Saved data entries -
——————————
-- ==== Sys2Proof/Machine/Crtc.lean ====
section
/-! DEFINITION. CRTController (45_crtc_6845.md): the meanings of its operations. CRTC_WRIDX, CRTC_WRDATA, CRTC_RDDATA
and CRTC_RDSTAT are the registered CRTController's, of a machine without the EGA; the others reach the CRTController the
machine has (R344). -/

namespace Sys2Proof.Machine

/-- CRTC_WRIDX (R312). -/
def execCrtcWridx (_p : Word16) (v : Byte) (s : State) : Res :=
  if 0x12 ≤ v.toNat then violation .crtcIndex else done (s.setCrtc { s.crtc with index := v })

/-- CRTC_WRDATA (R313). -/
def execCrtcWrdata (_p : Word16) (v : Byte) (s : State) : Res :=
  done (s.setCrtc { s.crtc with reg := bankWrite s.crtc.reg s.crtc.index.toNat v })

/-- CRTC_RDDATA (R314). -/
def execCrtcRddata (_p : Word16) (s : State) : Res := answer (bankRead s.crtc.reg s.crtc.index.toNat) s

/-- CRTC_RDIDX (R315): a draw. -/
def execCrtcRdidx (_p : Word16) (s : State) : Res := answerDraw s

/-- CRTC_RDSTAT (R316). -/
def execCrtcRdstat (_p : Word16) (s : State) : Res := answer s.crtc.readStatus.1 (s.setCrtc s.crtc.readStatus.2)

/-- CRTC_WRSTAT (R317): accepted, no state of the block changes. -/
def execCrtcWrstat (_p : Word16) (_v : Byte) (s : State) : Res := done s

/-- CRTC_BADPORT (R318): the fatal error, on every path. -/
def execCrtcBadport (_p : Word16) (_acc : PortAccess) (_s : State) : Res := violation .crtcPort

/-- CRTC_GETREG (R319). -/
def execCrtcGetreg (i : Word16) (s : State) : Res :=
  if i.toNat < 18 then answer (bankRead s.liveCrtc.reg i.toNat) s else .refused .registerOutOfRange

end Sys2Proof.Machine
end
——————————
Task instructions -
Up to and including the line that contains "CRTC_WRIDX, CRTC_WRDATA, CRTC_RDDATA", restate word for word every line of the entries, starting from the first.

Expected answer -
-- ==== Sys2Proof/Machine/Crtc.lean ====
section
/-! DEFINITION. CRTController (45_crtc_6845.md): the meanings of its operations. CRTC_WRIDX, CRTC_WRDATA, CRTC_RDDATA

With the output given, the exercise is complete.